Dr. Stuart M. Hirsch leads team to study prevalence of periodontal disease in diabetic patients.
Dr. Stuart M. Hirsch, Vice Dean of International Initiatives, Development & Students at the New York University (NYU) College of Dentistry, first visited Ghana approximately five years ago. NYU had students studying in Ghana, and was looking for joint opportunities with the University of Ghana to expand its presence.
Dr. Hirsch and the NYU team — Rachel Hill, Dr. Peter Loomer and Hannah Coakley — and the doctors and staff at the Korle-Bu Teaching Hospital and Dental School were interested in finding out the prevalence of periodontal disease in diabetic patients at the hospital. Type II diabetes is increasing around the world and there is mounting data that suggests an oral-systemic link.
“We wanted to find out the prevalence of periodontal disease in diabetic patients. Previously, we’d conducted a qualitative analysis of periodontal health and diabetes, assessing the knowledge base people have; what they know about diabetes and what they’re doing about it,” Dr. Hirsch explained. “In putting together this new quantitative study, we hope to lay the groundwork for implementation on how to better control periodontal disease in developing countries or impoverished areas. This is a very big deal, as access to care in these environments is limited.”
What does limited mean, in real terms? Consider first, that in the United States, the ratio of patients to dentists is 2,500 to 1. In the developing world, that number is as high as 180,000 to 1. The hardship is great, as is the need for realistic solutions.
This study in Ghana looks at a 220-person patient group. Each individual had a health history taken, as well as Hemoglobin A1c (HbA1c) measurement and a panoramic radiograph to assess the percentage of bone loss around individual’s teeth.
“HbA1c is a way to measure sugar glucose in the blood; the goal for people with diabetes is a level less than 7%, but we saw were as high as 13%,” Dr. Hirsch shared. “We worked with a diabetes clinic in Accra — Ghana’s capital. We would take the HbA1c measurements right before the panoramic digital pan. This is where the OP200D panoramic imaging system provided by Instrumentarium DentalTM was essential. In my opinion, without this equipment to tell us the bone levels, this prevalence study would not have occurred. In my experience, bone levels are
important because they never improve, only worsen. My team can use these acquired images and through our analysis and experience, we can determine the extent of periodontal disease for such a patient population.”

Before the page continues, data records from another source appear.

-- ==== Sys2Proof/Machine/FarCopy.lean ====
section
/-! DEFINITION. The plan of an ND_RESHARD (R469, R470) and its FAR_COPY actions (R470, R471, R473, R478): a source image in this package,
or read over the fabric from another one, with its bad blocks repaired from the sources of its own map. -/

namespace Sys2Proof.Machine

open Sys2Proof

/-! ## The plan (R469, R470) -/

/-- A plan action. -/
structure PlanAct where
  node : Nat
  act : Nat
  panel : Nat
  commit : Nat
  addr : Nat
  twin : Nat
  expect : Nat
  source : Nat
  fields : Nat
  resv : Bool
  deriving DecidableEq, Repr

def planActOf (ws : List Nat) : PlanAct :=
  let w := wordAt ws
  { node := bits (w 0) 0 16, act := bits (w 0) 16 4, panel := bits (w 0) 20 20, commit := w 1, addr := bits (w 2) 0 48, twin := w 3, expect := w 4, source := w 5,
    fields := bits (w 6) 0 44, resv := bits (w 0) 40 24 != 0 || bits (w 2) 48 16 != 0 || bits (w 6) 44 20 != 0 || w 7 != 0 }

/-- A plan as it lies in memory. -/
structure Plan where
  magic : Nat
  group : Nat
  members : Nat
  resv : Bool
  scratch : List Nat
  acts : List PlanAct
  moves : List DoveMove
  deriving DecidableEq, Repr

/-- Bytes of a plan, by its header. -/
def planLen (hd : List Byte) : Nat := 64 + roundUp (4 * leAt hd 8 4) 64 + 64 * leAt hd 12 4 + 32 * leAt hd 16 4

def planOf (bs : List Byte) : Plan :=
  let n := leAt bs 8 4
  let a := 64 + roundUp (4 * n) 64
  let m := a + 64 * leAt bs 12 4
  { magic := leAt bs 0 4, group := leAt bs 4 2, members := n, resv := leAt bs 6 2 != 0 || leAt bs 24 40 != 0, scratch := (List.range n).map (fun i => leAt bs (64 + 4 * i) 4),
    acts := (List.range (leAt bs 12 4)).map (fun i => planActOf (wordsOf ((bs.drop (a + 64 * i)).take 64))),
    moves := (List.range (leAt bs 16 4)).map (fun i => doveMoveOf (wordsOf ((bs.drop (m + 32 * i)).take 32))) }

/-- The plan at an address. -/
def planAt (d : Dev) (a : Nat) : Plan := planOf (d.peekBytes a (planLen (d.peekBytes a 64)))

/-! ## Segments as stored (R478) -/

/-- What a segment stores: bytes, index words, format, first block. -/
abbrev StoredSeg := List Byte × List Nat × Nat × Nat

/-- What the check of a block's stored bytes finds: nothing wrong, or a bad block with the DOWEL of its header if that can be read. -/
inductive StoredBlock where
  | sound
  | bad (dowel : Option Nat)
  deriving DecidableEq, Repr

/-- Check block `j` of a segment by its stored bytes (R204, R206). DEDUCED (log 90): a POISON block is well-formed, and is copied as stored. -/
def checkStored (g : Seg) (data : List Byte) (j : Nat) : StoredBlock :=
  let sp := Dev.blockSpan g j
  let bs := (data.drop sp.1).take sp.2
  if g.fmt = 1 then (if crc32c bs = wordAt g.index j then .sound else .bad (some (wordAt g.index j)))
  else match veneerDecode bs (g.dataLen - sp.1) with
    | .data x dw => if crc32c x = dw then .sound else .bad (some dw)
    | .poison => .sound
    | .bad => .bad (if 8 ≤ bs.length then some (vnDowel bs) else none)

/-- Put a repaired block, encoded as it was stored (R203), into the bytes of a segment. -/
def mendStored (g : Seg) (data : List Byte) (j : Nat) (bs : List Byte) : List Byte :=
  let sp := Dev.blockSpan g j
  let old := (data.drop sp.1).take sp.2
  let enc := if g.fmt = 1 then bs else veneerEncode (rewriteKind old bs sp.2) bs
  data.take sp.1 ++ (enc ++ List.replicate sp.2 0).take sp.2 ++ data.drop (sp.1 + sp.2)

/-- The first bad block of a segment. -/
def firstBad (g : Seg) (data : List Byte) : Option (Nat × Option Nat) :=
  (List.range g.nblk).findSome? (fun j => match checkStored g data j with | .bad dw => some (j, dw) | .sound => none)

/-- A header that HDR_CRC covers, of a segment with bytes (R194, R198). -/
def headerSound (g : Seg) : Bool := g.crc == g.hdrCrc && g.nblk != 0 && g.dataLen != 0 && decide (g.dataLen ≤ 0x200000)

/-! ## An image of this package -/

/-- The bytes of a segment of this package: a block with a poisoned line is bad (R204), and one decided by its repair is as repaired. -/
def segStored (d : Dev) (m id : Nat) : List Byte :=
  let g := d.seg id
  (List.range g.nblk).foldl (fun data j => match repairedBlock d m id j with | some (some bs) => mendStored g data j bs | _ => data) (d.peekBytes (Dev.segBase id) g.dataLen)

/-- Block `j` of segment `id` of an image in this package, by its map `m`. -/
def checkLocal (d : Dev) (m id j : Nat) : StoredBlock :=
  match repairedBlock d m id j with
  | some _ => .sound
  | none => match d.readBlock id j with
    | .bad dw => .bad dw
    | _ => .sound

/-- The end of reading an image: its segments, a status, or a bad block (entry, segment, block, DOWEL). -/
inductive ImageEnd where
  | segs (l : List StoredSeg)
  | fails (st : Nat)
  | bad (entry id j : Nat) (dowel : Option Nat)
  deriving DecidableEq, Repr

/-- Entries of an image of this package, read in order: a port that is down, a sick header or a block given up end POISONED, a stale entry
CHECK_FAIL (R190, R199, R224). -/
def localEntries (d : Dev) (m : Nat) : List Nat → List StoredSeg → ImageEnd
  | [], done => .segs done
  | i :: rest, done =>
    let e := d.mapEntry m i
    let g := d.seg e.1
    if !(d.cxl (Dev.segPort e.1)).up then .fails 0xA
    else if g.state ≠ 2 ∨ g.gen.toNat % 2048 ≠ e.2.1 then .fails 0xD
    else if !headerSound g then .fails 0xA
    else if (List.range g.nblk).any (fun j => repairedBlock d m e.1 j == some none) then .fails 0xA
    else match (List.range g.nblk).findSome? (fun j => match checkLocal d m e.1 j with | .bad dw => some (j, dw) | .sound => none) with
      | some b => .bad i e.1 b.1 b.2
      | none => localEntries d m rest (done ++ [(segStored d m e.1, g.index, g.fmt, e.2.2)])

/-- An image of this package, by its map. -/
def localImage (d : Dev) (m : Nat) : ImageEnd :=
  if d.peekPoison m 64 || d.peekPoison (m + 64) (8 * d.mapEntries m) then .fails 0xA else localEntries d m (List.range (d.mapEntries m)) []

/-! ## The course of the copies -/

def modReshard (f : Reshard → Reshard) (d : Dev) : Dev := d.modColl (fun m => { m with reshard := m.reshard.map f })

/-- Change the FAR_COPY under way. -/
def modCopy (f : FarCopy → FarCopy) (d : Dev) : Dev := modReshard (fun r => { r with copy := f r.copy }) d

/-- An operation of an ND_RESHARD joins the group's operations. -/
def addOwn (op group aux stage : Nat) (failed : Bool) (d : Dev) : Dev :=
  let o : CollOp := { seq := d.coll.seq, desc := 0, tag := none, words := [op + group * 2 ^ 16, 0, 0, 0, aux, 0, 0, 0], step := d.life.step.toNat, stage := stage, failed := failed, own := true }
  d.modColl (fun m => { m with ops := m.ops ++ [o], seq := m.seq + 1 })

/-- The copies are over, well or with a status: the first barrier (R473). -/
def copiesEnd (st : Nat) (d : Dev) : Dev :=
  match d.coll.reshard with
  | none => d
  | some r => addOwn 6 r.group 0 0 (st != 0) (modReshard (fun x => { x with status := st, copy := {} }) d)

/-- The FAR_COPY under way fails. -/
def copyFails (st : Nat) (d : Dev) : Dev := if (copyOf d).stage = .idle then d else copiesEnd st d

/-- The FAR_COPY actions of this member from an index on, with their indices. -/
def copiesOf (d : Dev) (p : Plan) (i : Nat) : List (Nat × PlanAct) :=
  (p.acts.zipIdx.filter (fun a => decide (i ≤ a.2) && a.1.node == d.fab.node.toNat && a.1.act == 4)).map (fun a => (a.2, a.1))

/-- The copied segments are stored, and the local map names them; a map that names them already stays (R471). -/
def storeCopy (c : Ctl) (a : PlanAct) (segs : List StoredSeg) (d : Dev) : Nat × Dev :=
  if localImage d a.addr = .segs segs then (0, d) else
  let packed := segs.map (fun s => ({ data := s.1, index := s.2.1, fmt := s.2.2.1, first := s.2.2.2 } : Packed))
  let t := takeSegments 0 0xF packed (d.stager 0).lastPort (releaseImage a.addr d) []
  if t.2.2 then (5, d) else (0, (sealAll c.now a.addr t.2.1 t.1).poke32 a.addr t.2.1.length)

/-- A bad block of the image copied: it is repaired from the sources of the image's map, or, with none, ends the action POISONED (R220,
R478). DESIGN CHOICE (log 90): stager 0 copies. -/
def mendCopy (c : Ctl) (target entry id j : Nat) (dowel : Option Nat) (sources : List Nat) (d : Dev) : Dev :=
  if sources.isEmpty then copyFails 0xA (if target < 2 ^ 64 then farBlockLost c id j d else raiseFloor c d Fs.farBlockBad 2 (farInfo id j))
  else startRepair c (modCopy (fun y => { y with stage := .mend }) d) 0 target false entry id j dowel []

/-- Read `n` bytes of the source's package on the service flow of its node; with none OPEN the action ends DENIED (R316). -/
def askCopy (c : Ctl) (stage : CopyStage) (a n : Nat) (d : Dev) : Dev :=
  let node := (copyOf d).src / 2 ^ 48
  match serviceFlow d node with
  | some fl => startMsg c fl .copy (readFrames a n false) n a 0 (modCopy (fun y => { y with stage := stage, buf := [], bad := false }) d)
  | none => copyFails 6 (fabError c 1 node 0 d)

/-- What a FAR_COPY begins with: a status at once, or reads or a repair that it waits for. -/
inductive CopyRun where
  | ends (st : Nat) (d : Dev)
  | waits (d : Dev)
  deriving DecidableEq

/-- The FAR_COPY of action `i` begins (R470). -/
def beginCopy (c : Ctl) (i : Nat) (a : PlanAct) (d : Dev) : CopyRun :=
  let m := a.source % 2 ^ 48
  if d.far.unified then .ends 6 d
  else if !(a.addr % 64 == 0 && d.isNear a.addr 64 && d.engineSpan a.addr 64) then .ends 4 d
  else if a.source / 2 ^ 48 ≠ d.fab.node.toNat then .waits (askCopy c .mapHead m 64 (modCopy (fun _ => { stage := .mapHead, act := i, src := a.source }) d))
  else match localImage d m with
    | .fails st => .ends st (if st = 0xA then notePoison c m (64 + 8 * d.mapEntries m) d else d)
    | .bad e id j dw => .waits (mendCopy c m e id j dw (d.mapSources m) (modCopy (fun _ => { stage := .mend, act := i, src := a.source, entry := e }) d))
    | .segs l => let r := storeCopy c a l d; .ends r.1 r.2

/-- FAR_COPY actions in plan order, until one waits or fails (R473). -/
def copyActs (c : Ctl) : List (Nat × PlanAct) → Dev → Dev
  | [], d => copiesEnd 0 d
  | a :: rest, d =>
    match beginCopy c a.1 a.2 d with
    | .waits x => x
    | .ends st x => if st = 0 then copyActs c rest x else copiesEnd st x

/-- The FAR_COPY under way again from an index of the plan on. -/
def copiesFrom (c : Ctl) (i : Nat) (d : Dev) : Dev :=
  match d.coll.reshard with
  | some r => copyActs c (copiesOf d (planAt d r.plan) i) d
  | none => d

/-! ## An image of another package -/

/-- Every segment of the source is copied: they are stored, and the next FAR_COPY begins. -/
def copyDone (c : Ctl) (d : Dev) : Dev :=
  match d.coll.reshard with
  | none => d
  | some r =>
    match (planAt d r.plan).acts[r.copy.act]? with
    | none => copiesEnd 0xA d
    | some a =>
      let t := storeCopy c a r.copy.segs d
      if t.1 ≠ 0 then copiesEnd t.1 t.2 else copiesFrom c (r.copy.act + 1) (modCopy (fun _ => {}) t.2)

/-- The next entry of the source's map, or the end of it. -/
def copyEntry (c : Ctl) (d : Dev) : Dev :=
  let y := copyOf d
  if y.entry < y.count then askCopy c .entry (y.src % 2 ^ 48 + 64 + 8 * y.entry) 8 d else copyDone c d

/-- The stored bytes of the entry's segment are checked: a bad block is repaired, a sound segment joins those copied. -/
def copySegment (c : Ctl) (d : Dev) : Dev :=
  let y := copyOf d
  let g := segOf y.hdr
  match firstBad g y.data with
  | some b => mendCopy c (2 ^ 64 + y.src) y.entry (2 ^ 21 + bits y.word 0 21) b.1 b.2 y.sources d
  | none => copyEntry c (modCopy (fun x => { x with entry := x.entry + 1, segs := x.segs ++ [(x.data, g.index, g.fmt, bits x.word 32 32)] }) d)

/-- Bytes of a copy's open read arrive. A poisoned frame of a segment's bytes leaves its blocks bad; of anything else, it ends the action. -/
def copyTakes (off : Nat) (bs : List Byte) (bad : Bool) (d : Dev) : Dev :=
  modCopy (fun y => { y with buf := if bad then y.buf else cellsPut y.buf off bs, bad := y.bad || (bad && y.stage != .data) }) d

/-- A read of a copy is over: the copy goes on (R478). A header that its HDR_CRC does not cover ends the action POISONED, one that is not
SEALED or of another generation CHECK_FAIL (R199). -/
def copyNext (c : Ctl) (d : Dev) : Dev :=
  let y := copyOf d
  let got := fun (n : Nat) => (List.range n).map (fun i => (tabFind y.buf i).getD 0)
  if y.bad then copyFails 0xA d else
  match y.stage with
  | .idle => d
  | .mend => d
  | .mapHead =>
    let ws := wordsOf (got 64)
    copyEntry c (modCopy (fun x => { x with count := wordAt ws 0 % 2 ^ 32, sources := ((List.range 3).map (fun i => wordAt ws (2 + i))).filter (fun s => s != 0) }) d)
  | .entry =>
    let w := leNat (got 8)
    askCopy c .header (0x10000000000 * (Dev.segPort w + 1) + w % 2 ^ 19 * 4096) 4096 (modCopy (fun x => { x with word := w }) d)
  | .header =>
    let hdr := got 4096
    let g := segOf hdr
    if g.state ≠ 2 ∨ g.gen.toNat % 2048 ≠ bits y.word 21 11 then copyFails 0xD d
    else if !headerSound g then copyFails 0xA d
    else askCopy c .data (0x10000000000 * (Dev.segPort y.word + 1) + y.word % 2 ^ 19 * 0x200000) g.dataLen (modCopy (fun x => { x with hdr := hdr }) d)
  | .data => copySegment c (modCopy (fun x => { x with data := got (segOfHeader y.hdr).dataLen }) d)

/-! ## Repairs (R221, R478) -/

/-- The decided entry of a copied block leaves the table; the block takes its place in the copy, or the action ends POISONED. -/
def copyMended (c : Ctl) (r : Repair) (d : Dev) : Dev :=
  let d1 := admitRepairs c (d.modFar (fun f => { f with repairs := f.repairs.filter (fun x => !x.same r) }))
  match r.fixed with
  | some bs => copySegment c (modCopy (fun y => { y with data := mendStored (segOfHeader y.hdr) y.data r.block bs }) d1)
  | none => copyFails 0xA d1

/-- A FAR_COPY that waits for the repair of this block goes on once it is decided; any other repair leaves the device as it is. -/
def resumeCopy (c : Ctl) (r : Repair) (d : Dev) : Dev :=
  if (copyOf d).stage ≠ .mend then d else
  match openRepair d r.isPage r.target r.seg r.block with
  | some q =>
    if !q.decided then d
    else if q.copied then copyMended c q d
    else if !q.isPage && (copyOf d).src == d.fab.node.toNat * 2 ^ 48 + q.target then copiesFrom c (copyOf d).act d
    else d
  | none => d

/-- A repair's fetch is done (R221), and a FAR_COPY that waits for the block goes on. -/
def devRepairDone (i : Nat) (block : Option (List Byte)) (c : Ctl) (d : Dev) : Dev :=
  match d.far.repairs[i]? with
  | none => d
  | some r => resumeCopy c r (devRepairFetch i block c d)

def execFarRepairFetchDone (entry : Nat) (block : Option (List Byte)) (s : State) : Host.Outcome State Fault Refusal := onWork (devRepairDone entry block) s

end Sys2Proof.Machine
end

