-- ==== Sys2Proof/Machine/Links.lean ====
section
/-! DEFINITION. Ethernet ports (R292 to R297), raw rings (R425) and window accesses (R61, R320 to R322). -/

namespace Sys2Proof.Machine

open Sys2Proof

/-! ## Ports and lanes (R294, R430, R506) -/

/-- Configured lanes of a port. -/
def cfgWidthOf (d : Dev) : Nat := max 1 d.fab.cfgWidth.toNat

/-- The half of a port's lanes that holds no failed lane. -/
def goodHalf (d : Dev) (q : EthPort) : List Nat :=
  let l := setBitsOf q.lanes.toNat 64
  let ok := fun (h : List Nat) => !h.isEmpty && h.all (fun x => !bitAt d.fab.laneFail.toNat x)
  if l.length < 2 then []
  else if ok (l.take (l.length / 2)) then l.take (l.length / 2)
  else if ok (l.drop (l.length / 2)) then l.drop (l.length / 2)
  else []

/-- A lane fails: its port goes down, to retrain on the good half of its lanes or to stay down (R294). -/
def failLane (lane : Nat) (c : Ctl) (d : Dev) : Dev :=
  let p := lane / cfgWidthOf d
  let q := d.eth p
  if bitAt d.fab.laneFail.toNat lane then d else
  let d1 := d.modFab (fun g => { g with laneFail := BitVec.ofNat 64 (setBit g.laneFail.toNat lane true) })
  if !bitAt q.lanes.toNat lane || q.dead then raise c d1 (Fs.ethLaneFail lane) (portInfo p q.width)
  else
    let half := goodHalf d1 q
    let d2 := capRates (d1.modEth p (fun x => { x with up := false, buf := [], xoff := 0, txHeld := [], lanes := BitVec.ofNat 64 (maskOf half), retraining := !half.isEmpty && x.width != 0, dead := half.isEmpty, width := if half.isEmpty then 0 else x.width }))
    raiseAll c d2 ([(Fs.ethLaneFail lane, 0, portInfo p half.length)] ++ (if half.isEmpty then [(Fs.ethPortDown, 0, portInfo p 0)] else []))

def execEthLaneFail (lane : Fin 64) (s : State) : Host.Outcome State Fault Refusal := onWork (failLane lane.val) s

/-- A retraining ends: the port is up at its lanes, narrower if it has lost some, or stays down. -/
def devPortRetrained (p : Nat) (ok : Bool) (c : Ctl) (d : Dev) : Dev :=
  let q := d.eth p
  if !q.retraining || q.dead then d
  else if !ok then
    raise c (capRates (d.modEth p (fun x => { x with retraining := false, dead := true, up := false, width := 0 }))) Fs.ethPortDown (portInfo p 0)
  else
    let w := popcount q.lanes.toNat 64
    let d1 := capRates (d.modEth p (fun x => { x with retraining := false, up := true, width := w }))
    if w < q.width then raise c d1 Fs.ethPortNarrowed (portInfo p w) else d1

def execEthPortRetrainDone (port : Fin 64) (ok : Bool) (s : State) : Host.Outcome State Fault Refusal := onWork (devPortRetrained port.val ok) s

/-- A port comes up when its link partner trains. -/
def devLinkUp (p : Nat) (c : Ctl) (d : Dev) : Dev :=
  let q := d.eth p
  if c.boot.ready && !q.up && !q.dead && !q.retraining && q.lanes != 0 && c.clk.ethRefclkOk then
    d.modEth p (fun x => { x with up := true, width := popcount q.lanes.toNat 64 })
  else d

def execEthPortLinkUp (port : Fin 64) (s : State) : Host.Outcome State Fault Refusal := onWork (devLinkUp port.val) s

/-- A received PFC frame pauses or resumes a priority (R295). -/
def execPfcFrameReceive (port : Fin 64) (prio : Fin 8) (pause : Bool) (s : State) : Host.Outcome State Fault Refusal :=
  onWork (fun _ d => if (d.eth port.val).up then pfcReceive port.val prio.val pause d else d) s

/-! ## Raw rings (R297, R425) -/

/-- A big-endian 16-bit field of a raw frame. -/
def rawWord (bs : List Byte) (i : Nat) : Nat := beNat ((bs.drop i).take 2)

/-- EtherTypes of an 802.1Q tag. -/
def isTag (ty : Nat) : Bool := ty == 0x8100 || ty == 0x88A8

/-- Offset of the EtherType behind at most one tag. -/
def rawType (bs : List Byte) : Nat := if isTag (rawWord bs 12) then 16 else 12

/-- Priority of a raw frame: the PCP of its tag. -/
def rawPrio (bs : List Byte) : Nat := if isTag (rawWord bs 12) then rawWord bs 14 / 2 ^ 13 else 0

/-- Next-header values of IPv6 extension headers. PRESUMED (log 143). -/
def extHeaders : List Nat := [0, 43, 44, 50, 51, 60, 135, 139, 140]

/-- Does the UDP checksum of a raw frame hold: checked for IPv6, and for IPv4 when it is not 0 (R293)? -/
def udpSumOk (v6 : Bool) (ip : List Byte) : Bool :=
  let n := if v6 then 40 else 20
  let u := ip.drop n
  let len := rawWord u 4
  let addrs := if v6 then (ip.drop 8).take 32 else (ip.drop 12).take 8
  (!v6 && rawWord u 6 == 0) || inetSum (addrs ++ beNum 2 17 ++ beNum 2 len ++ u.take len) == 0

/-- Does a raw frame use only what the MACs support (R293): size, at most one tag, no Global PAUSE, no IPv4 options or fragments, no IPv6 extension
headers, no transport of IP but UDP, with a good checksum? -/
def rawSupported (bs : List Byte) : Bool :=
  let t := rawType bs
  let ty := rawWord bs t
  let ip := bs.drop (t + 2)
  let b := fun (i : Nat) => (ip.getD i 0).toNat
  decide (60 ≤ bs.length) && decide (bs.length ≤ 9212) && !isTag ty && !(ty == 0x8808 && rawWord ip 0 == 1) &&
    (if ty = 0x0800 then b 0 % 16 == 5 && rawWord ip 6 % 2 ^ 14 == 0 && b 9 == 17 && udpSumOk false ip
     else if ty = 0x86DD then !extHeaders.contains (b 6) && b 6 == 17 && udpSumOk true ip
     else true)

/-- A frame that is not Rhavemo's goes to the raw receive ring; with no ring or a full one, or a feature that the MACs refuse, it is dropped. -/
def devRawReceive (p : Nat) (data : List Byte) (queued : Nat) (_ : Ctl) (d : Dev) : Dev :=
  let ring := d.aux.rawRx
  if !(d.eth p).up then d
  else match bufferFrame p (rawPrio data) queued d with
  | none => dropRx d
  | some d =>
  if !d.fab.joined || ring == 0 || !rawSupported data then dropRx d
  else
    let slots := d.peek32 ring
    let head := d.peek32 (ring + 8)
    let tail := d.peek32 (ring + 16)
    if slots = 0 ∨ (head + 1) % slots = tail then dropRx d
    else
      let a := ring + 64 + head * 10240
      (d.poke a (natLE 2 data.length ++ [BitVec.ofNat 8 p] ++ List.replicate 5 0 ++ data)).poke32 (ring + 8) ((head + 1) % slots)

def execRawFrameReceive (port : Fin 64) (data : List Byte) (s : State) (queued : Nat := 0) : Host.Outcome State Fault Refusal := onWork (devRawReceive port.val data queued) s

/-- Is a raw frame UDP to the port of Rhavemo? -/
def isRhavemo (udp : Nat) (bs : List Byte) : Bool :=
  let at2 := fun (i : Nat) => beNat ((bs.drop i).take 2)
  let ip := if at2 12 = 0x8100 then 18 else 14
  let ty := at2 (ip - 2)
  let b := fun (i : Nat) => (bs.getD i 0).toNat
  if ty = 0x86DD then b (ip + 6) == 17 && at2 (ip + 42) == udp
  else if ty = 0x0800 then b (ip + 9) == 17 && at2 (ip + b ip % 16 * 4 + 2) == udp
  else false

/-- Send slot `tail` of the transmit ring, and the next ones up to HEAD. -/
def sendRaw (ring slots head : Nat) : Nat → Nat → Dev → Dev
  | 0, _, d => d
  | n + 1, tail, d =>
    if tail = head then d
    else
      let a := ring + 64 + tail * 10240
      let len := leNat (d.peekBytes a 2)
      let p := (d.peek (a + 2)).toNat
      let bs := d.peekBytes (a + 8) (min len 9212)
      let d1 := if isRhavemo d.fab.udpPort.toNat bs then dropRx d else if (d.eth p).up && !d.fc.entering then portOut p (rawPrio bs) none (withFcs bs) d else d
      sendRaw ring slots head n ((tail + 1) % slots) (d1.poke32 (ring + 16) ((tail + 1) % slots))

/-- The engine reads HEAD of the transmit ring and sends the new slots. -/
def devRawPoll (_ : Ctl) (d : Dev) : Dev :=
  let ring := d.aux.rawTx
  if !d.fab.joined || ring == 0 then d
  else
    let slots := d.peek32 ring
    if slots = 0 then d else sendRaw ring slots (d.peek32 (ring + 8) % slots) slots (d.peek32 (ring + 16) % slots) d

def execRawTxPoll (s : State) : Host.Outcome State Fault Refusal := onWork devRawPoll s

/-! ## The window (R61, R320 to R322) -/

/-- Access type at the window and the tables: read, write, atomic. -/
def windowType (kind : Nat) : Nat := if kind = 0 then 1 else if kind = 1 then 2 else 3

/-- An access refused at translation (R57, R317). -/
def windowRefused (c : Ctl) (port kind a n : Nat) (d : Dev) : Dev :=
  let d1 := if kind = 1 then d else { d.emit (.bytes port a (Dev.undefBytes d.free n) true) with free := d.free + 1 }
  let e := tabGet (0, 0) d.fab.win (bits a 32 12)
  fabError c 1 (bits e.1.toNat 16 16) (bits e.1.toNat 32 16) (raise c d1 Fs.addrDecode (dropInfo a port (kind != 0)))

/-- A core's access to the window: 0 load, 1 store, 2 fetch and add, 3 compare and swap. Other atomics are refused (R322). -/
def devWindow (port kind a : Nat) (data : List Byte) (len : Nat) (c : Ctl) (d : Dev) : Dev :=
  let n := if kind = 0 then len else if kind = 1 then data.length else 8
  if rangeOf a ≠ .fabric ∨ n = 0 ∨ !arrives d port then d
  else if !(d.mapped (portAsker port) a && ptPermits c (portAsker port) (windowType kind) a n) then
    raise c (if kind = 1 then d else { d.emit (.bytes port a (Dev.undefBytes d.free n) true) with free := d.free + 1 }) Fs.addrDecode (dropInfo a port (kind != 0))
  else match translate d (windowType kind) a n with
    | none => windowRefused c port kind a n d
    | some t =>
      match kind with
      | 0 => startMsg c t.flow (.window port) (readFrames t.addr n false) n t.addr a d
      | 1 => startMsg c t.flow (.window port) (writeFrames t.addr data false) 0 t.addr (a + 2 ^ 61) d
      | k =>
        if (k = 2 ∧ data.length ≠ 8) ∨ (k = 3 ∧ data.length ≠ 16) then windowRefused c port kind a n d
        else startMsg c t.flow (.window port) [{ opc := if k = 2 then Opc.fetchAdd else Opc.cmpSwap, addr := BitVec.ofNat 64 t.addr, payload := data }] 8 t.addr a d

def execFabricWindowAccess (port : Fin 16) (kind : Fin 4) (addr : BitVec 48) (data : List Byte) (len : Nat) (s : State) : Host.Outcome State Fault Refusal :=
  onWork (devWindow port.val kind.val addr.toNat data len) s

end Sys2Proof.Machine
end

Barbara Nordquist, the VP for Academic Sales & Professional Relations at KaVo Kerr Group, was instrumental in making the donation possible, in coordination with Brian Broncatti, Senior Regional Sales Manager for Instrumentarium. Having worked with Nordquist for a number of years, and recently at NYU on choosing Pelton & CraneTM equipment for a clinic renovation, Dr. Hirsch turned to her for help on the Ghana project.
In addition to providing the necessary imaging equipment, KaVo Kerr Group provided on-site training for the team in Ghana, facilitated by David Bangert, VP/GM of Special Markets for KaVo Kerr Group, who traveled to the country himself. In addition to setting up the team for success, he made himself available for ongoing support during the study.
“Our partnership with KaVo Kerr Group is an example of how educators and the dental industry need one another. There is — or there needs to be — a relationship in order to move forward ideas and desires on both ends,” Dr. Hirsch shared. “We cannot exist in isolation.”
At this point, the data collection in Ghana is complete. Dr. Hirsch intends to have a small group of post-doctoral students help analyze the data — primarily reading the digital panoramic radiographs — with a targeted completion date of Fall 2015. Dr. Hirsch believes that there will be strong correlations between diabetes and periodontal disease, demonstrated by loss of bone as well as soft tissue.
With that analysis in hand, the real work can begin.
“Hopefully, what we get from this is data to support firm decisions on how to best implement preventive care since we can’t offer surgical care in these areas,” Dr. Hirsch said. “This is a very difficult thing. Even patients in a private office struggle to brush and floss consistently; how much more so, then, in areas like Ghana?”
This is why the dual work of helping patients understand the connections between diabetes and periodontal disease is the first phase; it can help create the motivation necessary for preventive care. The second is to figure out what simple, sustainable, preventive care measures can be employed.
“We’re not sure what those tools are yet, but assuming the prevalence is what we think it will be, that is the crucial next step,” Dr. Hirsch proposed. “And once our work is finished in Ghana, we will try to connect what we learn there with the issues we face here at home.”